Escaping control characters and removing BOM with JSON.stringify

❌ Wrong

// User pasted text from Word with smart quotes and a BOM
const userInput = '\uFEFF\u201CHello world\u201D\nSecond line';

// Direct string interpolation produces invalid JSON
const broken = `{ "message": "${userInput}" }`;

// JSON.parse will fail: Unexpected token
const parsed = JSON.parse(broken);

✅ Fixed

// User pasted text from Word with smart quotes and a BOM
const userInput = '\uFEFF\u201CHello world\u201D\nSecond line';

// Strip BOM and normalize quotes before stringifying
const cleaned = userInput
  .replace(/^\uFEFF/, '')      // Remove BOM
  .replace(/[\u2018\u2019]/g, "'")  // Normalize smart single quotes
  .replace(/[\u201C\u201D]/g, '"'); // Normalize smart double quotes

// JSON.stringify escapes remaining special chars automatically
const safe = JSON.stringify({ message: cleaned });
const parsed = JSON.parse(safe);

Embedding user input into a JSON string using template literals bypasses all escaping. The resulting string contains literal BOM, smart quotes, and unescaped newlines that strict JSON parsers reject. JSON.stringify automatically escapes all control characters including \n, \t, and NUL bytes to their \uXXXX equivalents. The pre-processing step replaces typographic quotes with standard ASCII quotes because JSON.stringify does not normalize Unicode quotation marks — they are valid UTF-8 characters and get passed through unmodified. The BOM must be stripped because most parsers treat it as an unexpected token at the start of the document.

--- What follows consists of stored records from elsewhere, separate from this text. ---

-- ==== Sys2Proof/Machine/Poly.lean ====
section
/-! DEFINITION. Polynomial Arithmetic over the field: trimmed coefficient sequences, highest degree first
(00_scope.md R13, 42_poly.md R121 to R124), and the two functions RSENC is made of (45_rs.md R187, R188). -/

namespace Sys2Proof.Machine

/-- `trim(s)`: drop leading zero elements (R13, R121). -/
def trim : List Byte → List Byte
  | [] => []
  | c :: cs => if c = 0 then trim cs else c :: cs

/-- Exclusive-or the sequence `t` into `r` from index `i` on. -/
def xorAt (i : Nat) (t r : List Byte) : List Byte :=
  match t with
  | [] => r
  | c :: cs => xorAt (i + 1) cs (r.modify i (fun x => gadd x c))

/-- The loops of `mul` (R122): row `i` of the outer loop adds `a[i] * b` into `r` at offset `i`. -/
def mulRows (i : Nat) (a b r : List Byte) : List Byte :=
  match a with
  | [] => r
  | x :: xs => mulRows (i + 1) xs b (xorAt i (b.map (gmul x)) r)

/-- `mul(a, b)` (R122). -/
def polyMul (a b : List Byte) : List Byte :=
  if a = [] ∨ b = [] then [] else mulRows 0 a b (List.replicate (a.length + b.length - 1) 0)

/-- The divisor scaled by the leading-coefficient ratio: a zero coefficient contributes nothing and is not
looked up (R123). -/
def scaleBy (ratio : Int) (d : List Byte) : List Byte :=
  d.map (fun c => if c = 0 then 0 else gfExp ((logOf c : Int) + ratio))

/-- One pass of the loop of `mod` (R123), for `a` at least as long as `d`. -/
def modPass (a d : List Byte) : List Byte :=
  trim (xorAt 0 (scaleBy ((logOf (a.headD 0) : Int) - (logOf (d.headD 0) : Int)) d) a)

/-- The loop of `mod` (R123). Every pass removes at least one element (R279), so `len(a)` passes are enough. -/
def modLoop (passes : Nat) (a d : List Byte) : List Byte :=
  match passes with
  | 0 => a
  | n + 1 => if a.length < d.length then a else modLoop n (modPass a d) d

/-- `mod(a, d)` for trimmed `a` and trimmed nonempty `d` (R123). -/
def polyMod (a d : List Byte) : List Byte := modLoop a.length a d

/-- `gen(k)` (R124): the product of `[1, exp(i)]` for `i` in `0..k-1`. -/
def genPoly : Nat → List Byte
  | 0 => [1]
  | k + 1 => polyMul (genPoly k) [1, gfExp k]

/-- `msg(d)` (R187): the trimmed data bytes with `EC_COUNT` zeros appended; the zero polynomial stays empty. -/
def msgPoly (ecCount : Nat) (d : List Byte) : List Byte :=
  if trim d = [] then [] else trim d ++ List.replicate ecCount 0

/-- A remainder zero-padded on the left to exactly `k` entries (R188). -/
def padLeft (k : Nat) (r : List Byte) : List Byte := List.replicate (k - r.length) 0 ++ r

/-- The codeword sequence of data bytes `d` (R188): the data, then the left-padded remainder of
`msg(d)` by `GEN = gen(EC_COUNT)` (R24, R186). -/
def codewords (ecCount : Nat) (d : List Byte) : List Byte :=
  d ++ padLeft ecCount (polyMod (msgPoly ecCount d) (genPoly ecCount))

end Sys2Proof.Machine
end

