-- ==== Sys2Proof/Machine/CodewordCommands.lean ====
section
/-! DEFINITION. The codeword commands RSENC, CWRD (45_rs.md R186 to R189). -/

namespace Sys2Proof.Machine

/-- RSENC (R188): SEQUENCE unless the buffer holds exactly `DATA_COUNT` whole bytes; it writes `CW` and sets
`CWV`, nothing else. -/
def execRsenc (s : State) : Host.Outcome State Fault Refusal :=
  unlessLocked s
    (s.require (s.count = 8 * s.cfg.dataCount) .sequence
      (({ s with cw := some (codewords s.cfg.ecCount s.buf) } : State).answer
        (valOfNat s.cfg.totalCount)))

/-- CWRD (R189): SEQUENCE while `CWV = 0`, then INDEX (R251). -/
def execCwrd (idx : Half) (s : State) : Host.Outcome State Fault Refusal :=
  unlessLocked s
    (match s.cw with
      | none => s.raise .sequence
      | some cw =>
        s.require (idx.toNat < s.cfg.totalCount) .index (s.answer (valOfByte (cw.getD idx.toNat 0))))

end Sys2Proof.Machine
end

Python's default json.dumps behavior may differ from what downstream consumers expect for non-ASCII characters.

Handling ensure_ascii in Python json.dumps

❌ Wrong

import json

# User data with emoji and accented characters
data = {'name': 'Renee', 'bio': 'Developer. Builder.'}

# ensure_ascii=False writes raw UTF-8 bytes
json_str = json.dumps(data, ensure_ascii=False)
# Result: {"name": "Renee", "bio": "Developer. Builder."}

# Some parsers reject raw non-ASCII in certain transport contexts
# PostgreSQL JSON column may reject bytes above 0x7F in some configs

✅ Fixed

import json

data = {'name': 'Renee', 'bio': 'Developer. Builder.'}

# Default ensure_ascii=True escapes all non-ASCII safely
json_str = json.dumps(data)
# Result: {"name": "Ren\u00e9e", "bio": "Developer. Builder."}

# Or keep UTF-8 but validate the encoding explicitly
json_utf8 = json.dumps(data, ensure_ascii=False).encode('utf-8')
# Verify no invalid sequences before storing or transmitting
assert json_utf8.decode('utf-8')  # Raises UnicodeDecodeError if invalid

Python's json.dumps defaults to ensure_ascii=True, which escapes every non-ASCII character as a \uXXXX escape sequence. The resulting string contains only ASCII bytes and is safe for any transport layer, database column, or parser. Setting ensure_ascii=False allows raw UTF-8 characters to pass through, which is more human-readable but depends on all downstream consumers handling UTF-8 correctly. PostgreSQL JSON columns, HTTP headers, and some older parsers can mishandle raw non-ASCII bytes. When in doubt, prefer ensure_ascii=True for data that crosses system boundaries, and ensure_ascii=False only for data that stays within a well-controlled Python environment.

RFC 8259 rules for JSON strings

RFC 8259, the JSON specification, defines strict requirements for string encoding that go beyond simply being valid UTF-8. Every JSON string must be enclosed in double quotation marks. Inside the string, certain characters must always be escaped: double quote as \", reverse solidus (backslash) as \\, and all control characters in the range U+0000 through U+001F. Control characters in this range include the familiar ones: newline (U+000A) as \n, horizontal tab (U+0009) as \t, carriage return (U+000D) as \r, form feed (U+000C) as \f, and backspace (U+0008) as \b. Any other control character in this range must be escaped as \uXXXX.

An unescaped newline inside a JSON string is not whitespace that parsers tolerate — it is a literal violation of the grammar. Some lenient parsers, particularly older browser-based ones, silently accept unescaped newlines inside strings. Strict parsers, which include most server-side parsers and all current ECMAScript-compliant parsers, throw a SyntaxError immediately. Code that works in a browser but fails in a Node.js server is often caused by this difference in strictness.

BOM, the Unicode byte order mark U+FEFF, is a zero-width non-breaking space that Windows text editors sometimes prepend to UTF-8 files to identify the file encoding. JSON parsers are not required to tolerate a BOM, and most do not. A JSON file that starts with a BOM will fail with Unexpected token on the BOM character before the parser even sees the opening brace or bracket. The BOM is invisible in most text editors but visible in hex dumps and in parser error messages that display the character code.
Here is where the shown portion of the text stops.